# Pattern of the month



## beaz (Mar 16, 2013)

Many free patterrns here - this particular one is for tennis but check out the recent entries on the right:
http://www.work4idlehands.com/Pattern_of_the_month/index.html


----------



## kponsw (Feb 7, 2013)

Very interesting site. Thanks for posting it.


----------



## Irish knitter (Mar 29, 2011)

I really like that wrap around midi cape as you can make it as long as you want......humm.....looks good! Thank You!


----------



## Glenysm (Jan 22, 2015)

thanks for the link, I also like the cape


----------



## jvallas (Jul 16, 2013)

Don't fail to go down the page a bit for the picture of "a student in tennis whites!" :sm09: :sm09:


----------



## run4fittness (May 22, 2011)

Thank you for the link.


----------



## lil rayma (Mar 29, 2012)

Thank you. Really great site.


----------



## Trekkiebigtime (Oct 13, 2015)

Thanks for the link


----------



## rjazz (Feb 9, 2011)

lots of lovely patterns, thanks


----------



## btibbs70 (Mar 23, 2011)

The "Old Shale Angel" pullover and "Pretty Bolero for Toddler" for a baby are just beautiful. Thanks for posting.


----------



## Nushie01079 (Jan 30, 2011)

Thanks for sharing!


----------



## Roses and cats (Apr 17, 2013)

Thank you for the link.


----------



## pamjlee (Mar 11, 2012)

If you made this about 8 inches longer it would be a nice summer dress!


----------



## susanmjackson (Feb 7, 2011)

There are some nice patterns here. Thank you for sharing.


----------



## babybop (May 7, 2011)

Thanks for the link.


----------



## overwhelmed1 (Dec 3, 2013)

An interesting site and great link.
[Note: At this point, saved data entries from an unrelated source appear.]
-- ==== Sys2Proof/Machine/Still.lean ====
section
/-!
DEFINITION. The still-decode engines and the crop/resize/warp units: service by rotation, reruns, damaged images and
engine faults (R251 to R262).
-/
namespace Sys2Proof.Machine

/-! ## Rotation (R171, R255) -/

def deficitOf (l : List (Nat × Nat)) (p : Nat) : Nat :=
  match l.find? (fun x => x.1 == p) with
  | some x => x.2
  | none => 0

def setDeficit (p v : Nat) (l : List (Nat × Nat)) : List (Nat × Nat) := l.filter (fun x => x.1 != p) ++ [(p, v)]

/-- Visits that a waiting partition needs before its first job's cost is covered. -/
def visitsNeeded (l : List (Nat × Nat)) (x : Nat × Nat × Nat) : Nat := ceilDiv (x.2.1 - deficitOf l x.1) (max 1 x.2.2)

/-- Deficit-weighted rotation over (partition, cost of its first job, weight), in rotation order: who is served and the
deficits after its job. -/
def rotate (l : List (Nat × Nat)) (ws : List (Nat × Nat × Nat)) : Option (Nat × List (Nat × Nat)) :=
  match ws with
  | [] => none
  | w :: rest =>
    let best := rest.foldl (fun a x => if visitsNeeded l x < visitsNeeded l a then x else a) w
    let k := visitsNeeded l best
    let passed := ws.takeWhile (fun x => x.1 != best.1)
    let add (l : List (Nat × Nat)) (x : Nat × Nat × Nat) : List (Nat × Nat) :=
      let n := if x.1 == best.1 || passed.any (fun y => y.1 == x.1) then k else k - 1
      setDeficit x.1 (deficitOf l x.1 + n * x.2.2) l
    let l' := ws.foldl add (l.filter (fun x => ws.any (fun w => w.1 == x.1)))
    some (best.1, setDeficit best.1 (deficitOf l' best.1 - best.2.1) l')

/-! ## Engines -/

def engineOf (s : State) (jpeg : Bool) (i : Nat) : Engine :=
  if jpeg then vget s.units.jpeg i {} else vget s.units.inflate i {}

def modEngine (jpeg : Bool) (i : Nat) (g : Engine → Engine) (s : State) : State :=
  modUnits (fun u => if jpeg then { u with jpeg := vmodN u.jpeg i g } else { u with inflate := vmodN u.inflate i g }) s

def engineCount (jpeg : Bool) : Nat := if jpeg then 8 else 16
def engineUnit (jpeg : Bool) (i : Nat) : Nat := unitId (if jpeg then 6 else 7) i

/-- The first job of each partition that waits for a kind, in queue order. -/
def firstJobs (jpeg : Bool) (l : List StillJob) : List StillJob :=
  l.foldl (fun a j => if j.jpeg == jpeg && !a.any (fun x => decide (x.part = j.part)) then a ++ [j] else a) []

/-- Waiting partitions in rotation order from an engine's last partition, which may go on while its deficit lasts. -/
def waitingParts (s : State) (e : Engine) (js : List StillJob) : List (Nat × Nat × Nat) :=
  let from_ := match e.lastPart with
    | some p => p.val
    | none => 63
  let ws := js.map (fun j => (j.part.val, j.bytes, (partOf s j.part).g.stillW))
  let key (x : Nat × Nat × Nat) : Nat :=
    if x.1 == from_ && decide (x.2.1 ≤ deficitOf e.deficit x.1) then 0 else (x.1 + 64 - from_ - 1) % 64 + 1
  (ws.filter (fun x => decide (0 < x.2.2))).foldl (fun a x =>
    a.takeWhile (fun y => decide (key y ≤ key x)) ++ [x] ++ a.dropWhile (fun y => decide (key y ≤ key x))) []

/-- A free engine takes its next job (R255). -/
def startStill (jpeg : Bool) (i : Nat) (s : State) : State :=
  let e := engineOf s jpeg i
  if e.fenced || e.job.isSome || !domOn s 6 then s
  else
    let js := firstJobs jpeg s.units.stillQ
    match rotate e.deficit (waitingParts s e js) with
    | none => s
    | some (p, l) =>
      match js.find? (fun j => j.part.val == p) with
      | none => s
      | some j =>
        let s := modUnits (fun u => { u with stillQ := u.stillQ.erase j }) s
        modEngine jpeg i (fun e => { e with job := some j, lastPart := some j.part, deficit := l }) s

/-- Free engines take jobs, the lowest first. -/
def startStills (s : State) : State :=
  let s := (List.range 8).foldl (fun s i => startStill true i s) s
  (List.range 16).foldl (fun s i => startStill false i s) s

/-! ## PNG rows (R252) -/

def absDiff (a b : Int) : Nat := (a - b).natAbs

/-- The PNG predictor of three neighbours. -/
def paeth (a b c : Nat) : Nat :=
  let q : Int := Int.ofNat a + Int.ofNat b - Int.ofNat c
  let pa := absDiff q (Int.ofNat a)
  let pb := absDiff q (Int.ofNat b)
  let pc := absDiff q (Int.ofNat c)
  if pa ≤ pb && pa ≤ pc then a else if pb ≤ pc then b else c

/-- Reverse the filter of one row: the bytes so far are kept newest first. -/
def unfilterRow (ft bpp : Nat) (prior : List Byte) (bs : List Byte) : List Byte :=
  ((bs.zipIdx).foldl (fun (out : List Byte) x =>
    let a := if bpp ≤ x.2 then (out.getD (bpp - 1) 0).toNat else 0
    let b := (prior.getD x.2 0).toNat
    let c := if bpp ≤ x.2 then (prior.getD (x.2 - bpp) 0).toNat else 0
    let add := if ft = 1 then a else if ft = 2 then b else if ft = 3 then (a + b) / 2
               else if ft = 4 then paeth a b c else 0
    BitVec.ofNat 8 (x.1.toNat + add) :: out) []).reverse

/-- Reverse the filters of every row. -/
def unfilter (bpp : Nat) : List Byte → List (Nat × List Byte) → List (List Byte)
  | _, [] => []
  | prior, r :: rs =>
    let x := unfilterRow r.1 bpp prior r.2
    x :: unfilter bpp x rs

/-- The planes of a PNG: one per channel, 16-bit samples converted from big-endian. -/
def pngPlanes (w h channels depth : Nat) (rows : List (Nat × List Byte)) : List Plane :=
  let bps := depth / 8
  let rec_ := unfilter (channels * bps) [] rows
  (List.range channels).map (fun c => mkPlane w h (if depth = 16 then 1 else 0) (fun y x =>
    beNat (slice (rec_.getD y []) ((x * channels + c) * bps) bps)))

/-- The plane of a JPEG component (R251). -/
def jpegPlane (c : JpegComp) : Plane :=
  let cols := ceilDiv c.w 8
  let done := c.blocks.map (fun b => idct (b.zipWith (fun f q => f * Int.ofNat q) c.quant) c.prec)
  mkPlane c.w c.h (if c.prec = 12 then 1 else 0) (fun y x => nth (done.getD (y / 8 * cols + x / 8) []) (y % 8 * 8 + x % 8))

/-! ## Jobs -/

/-- What a run gave: planes, or an error code with its offset; a PNG filter type above 4 is error FILTER. -/
def stillOut : StillResult → Except (Nat × Nat) (List Plane)
  | .jpeg cs => .ok (cs.map jpegPlane)
  | .png w h ch depth rows => if rows.any (fun r => decide (4 < r.1)) then .error (9, Config.filterOffset rows)
                              else .ok (pngPlanes w h ch depth rows)
  | .error c o => .error (c, o)

/-- The marker of a run that timed out, in place of a code. -/
def stillTimeout_ : Nat := 65536

/-- The fault code of an engine's failure (R485). -/
def stillFault (code : Nat) : Nat := if code = stillTimeout_ then 0x0001 else 0x0100 + code

/-- The id of a sample of an open step. -/
def sampleId (s : State) (p : Pid) (slot off : Nat) : Nat :=
  match sampleAt s p slot off with
  | some x => x.id
  | none => 0

/-- Log a damaged sample of the codec or the still engines and skip it. -/
def stillDamaged (j : StillJob) (i code off : Nat) (s : State) : State :=
  let id := sampleId s j.part j.slot j.off
  damageSample j.part j.slot j.off j.stage (logEvent j.part.val 0x0401 id (sampleArg1 id code i) off 0 s)

/-- Whether the image of a partition uses the engines of a kind. -/
def usesStill (jpeg : Bool) (q : Part) : Bool := q.st != .free && (if jpeg then usesJpeg q else usesInflate q)

/-- A second failure that does not repeat the first: the engine is fenced and the job moves to another engine; a job that
had moved already, or finds no engine, fences its partition, and with no engine left every partition whose image uses
the kind (R234, R254, R479). -/
def engineLasting (j : StillJob) (i code : Nat) (s : State) : State :=
  let s := lastingFence j.part.val (engineUnit j.jpeg i) (stillFault code) 2 (stillTag j) (partsWhere s (usesStill j.jpeg)) s
  let s := modEngine j.jpeg i (fun e => { e with fenced := true, job := none }) s
  if (List.range (engineCount j.jpeg)).all (fun k => (engineOf s j.jpeg k).fenced) then
    fenceWhere (usesStill j.jpeg) 0x0002 s
  else if j.moved then fencePart j.part 0x0002 s
  else modUnits (fun u => { u with stillQ := { j with attempt := 0, prev := none, moved := true } :: u.stillQ }) s

/-- The end of a run with an error or a timeout (R254, R255). -/
def stillFailed (j : StillJob) (i code off : Nat) (s : State) : State :=
  match j.prev with
  | none => modEngine j.jpeg i (fun e => { e with job := some { j with attempt := 1, prev := some (code, off) } }) s
  | some x =>
    if x = (code, off) && code != stillTimeout_ then
      stillDamaged j i code off (modEngine j.jpeg i (fun e => { e with job := none }) s)
    else engineLasting j i code s

/-- A run that succeeded: a success on the rerun is a transient fault of the engine (R254). -/
def stillDone (j : StillJob) (i : Nat) (ps : List Plane) (s : State) : State :=
  let s := match j.prev with
    | some x => transientFault j.part.val (engineUnit j.jpeg i) (stillFault x.1) (stillTag j) s
    | none => s
  let s := modEngine j.jpeg i (fun e => { e with job := none }) s
  sampleStageDone j.part j.slot j.off j.stage (setPlanes j.part j.slot j.off ps s)

/-- STILL_JOB_COMPLETE; the completion of a fenced job is discarded (R474). -/
def doStillComplete (jpeg : Bool) (i : Nat) (res : StillResult) (s : State) : State :=
  let e := engineOf s jpeg i
  match e.job, e.dead with
  | some j, _ =>
    startStills (match stillOut res with
      | .ok ps => stillDone j i ps s
      | .error x => if x.1 = 0 then s else stillFailed j i x.1 x.2 s)
  | none, d :: rest =>
    lateDiscard d.1 (engineUnit jpeg i) 9 d.2 (modEngine jpeg i (fun e => { e with dead := rest }) s)
  | none, [] => s

/-- Row STILL_JOB_COMPLETE. -/
def execStillJobComplete (jpeg : Bool) (engine : Nat) (res : StillResult) (s : State) : Host.Outcome State Fault Refusal :=
  .next (doStillComplete jpeg engine res s)

/-- STILL_JOB_TIMEOUT: the job is fenced and handled as an engine fault (R255). -/
def doStillTimeout (jpeg : Bool) (i : Nat) (s : State) : State :=
  match (engineOf s jpeg i).job with
  | some j => startStills (stillFailed j i stillTimeout_ 0 s)
  | none => s

/-- Row STILL_JOB_TIMEOUT. -/
def execStillJobTimeout (jpeg : Bool) (engine : Nat) (s : State) : Host.Outcome State Fault Refusal :=
  .next (doStillTimeout jpeg engine s)

/-! ## Crop/resize/warp units (R257 to R262) -/

def warpHead (s : State) (c : Nat) : Option WarpTask :=
  (s.units.warpQ.find? (fun x => x.1 == c)).map (fun x => x.2)

/-- Take the first task of a cluster's queue. -/
def warpPop (c : Nat) (s : State) : State := modUnits (fun u => { u with warpQ := u.warpQ.eraseP (fun x => x.1 == c) }) s

/-- The warp jobs that a task names. -/
def warpJobs (s : State) (t : WarpTask) : List WarpJob := (stageAt (partOf s t.part) t.stage).warps

/-- Whether every job of a task is within R257. -/
def warpTaskOk (s : State) (t : WarpTask) : Bool :=
  match sampleAt s t.part t.slot t.off with
  | some x => (warpJobs s t).all (fun j => warpOk j (x.planes.getD j.plane ⟨0, 0, 0, []⟩))
  | none => false

/-- WARP_JOB_COMPLETE: the task at the head of the unit writes its planes (R258 to R261); one outside R257 is an address
fault of the unit (R185). -/
def doWarpComplete (c : Nat) (s : State) : State :=
  match warpHead s c with
  | none => s
  | some t =>
    let s := warpPop c s
    match sampleAt s t.part t.slot t.off with
    | none => s
    | some x =>
      if !warpTaskOk s t then fencePart t.part 0x0302 (logEvent t.part.val 0x0302 (unitId 0x08 c) 1 0 0 s)
      else
        let s := if t.retried then transientFault t.part.val (unitId 0x08 c) 0x0005 0 s else s
        let ps := (warpJobs s t).map (fun j => warp j (x.planes.getD j.plane ⟨0, 0, 0, []⟩))
        sampleStageDone t.part t.slot t.off t.stage (setPlanes t.part t.slot t.off ps s)

/-- Row WARP_JOB_COMPLETE. -/
def execWarpJobComplete (cluster : Nat) (s : State) : Host.Outcome State Fault Refusal := .next (doWarpComplete cluster s)

/-- WARP_PARITY_ERROR: the job is run again once; a second failure is a lasting fault of the unit (R262). -/
def doWarpParity (c : Nat) (s : State) : State :=
  match warpHead s c with
  | none => s
  | some t =>
    if !t.retried then
      modUnits (fun u => { u with warpQ := modFirst (fun x => x.1 == c) (fun x => (x.1, { x.2 with retried := true })) u.warpQ }) s
    else
      let s := lastingFence t.part.val (unitId 0x08 c) 0x0005 2 0 [t.part] (warpPop c s)
      let s := modUnits (fun u => { u with unavailable := insSorted c u.unavailable }) s
      fencePart t.part 0x0002 s

/-- Row WARP_PARITY_ERROR. -/
def execWarpParityError (cluster : Nat) (s : State) : Host.Outcome State Fault Refusal := .next (doWarpParity cluster s)

end Sys2Proof.Machine
end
Thanks. Like the cape and the idea of lining in knitting. May be think about it for a while.


beaz said:


> Many free patterrns here - this particular one is for tennis but check out the recent entries on the right:
> http://www.work4idlehands.com/Pattern_of_the_month/index.html


 :sm24:


----------



## Toddytoo (Sep 6, 2012)

Great link - thank you for sharing


----------



## 81brighteyes (Feb 17, 2011)

What a beautiful tennis outfit. And she isn't wearing a bra under it!!!!! Makes me want to take up tennis.


----------



## soneka (Feb 8, 2011)

GORGEOUS tennis dress!


----------



## samazon (Feb 25, 2011)

Nice patterns, thanks for the share :sm02:


----------



## bigalbigal3 (Mar 15, 2011)

thanks for the link


----------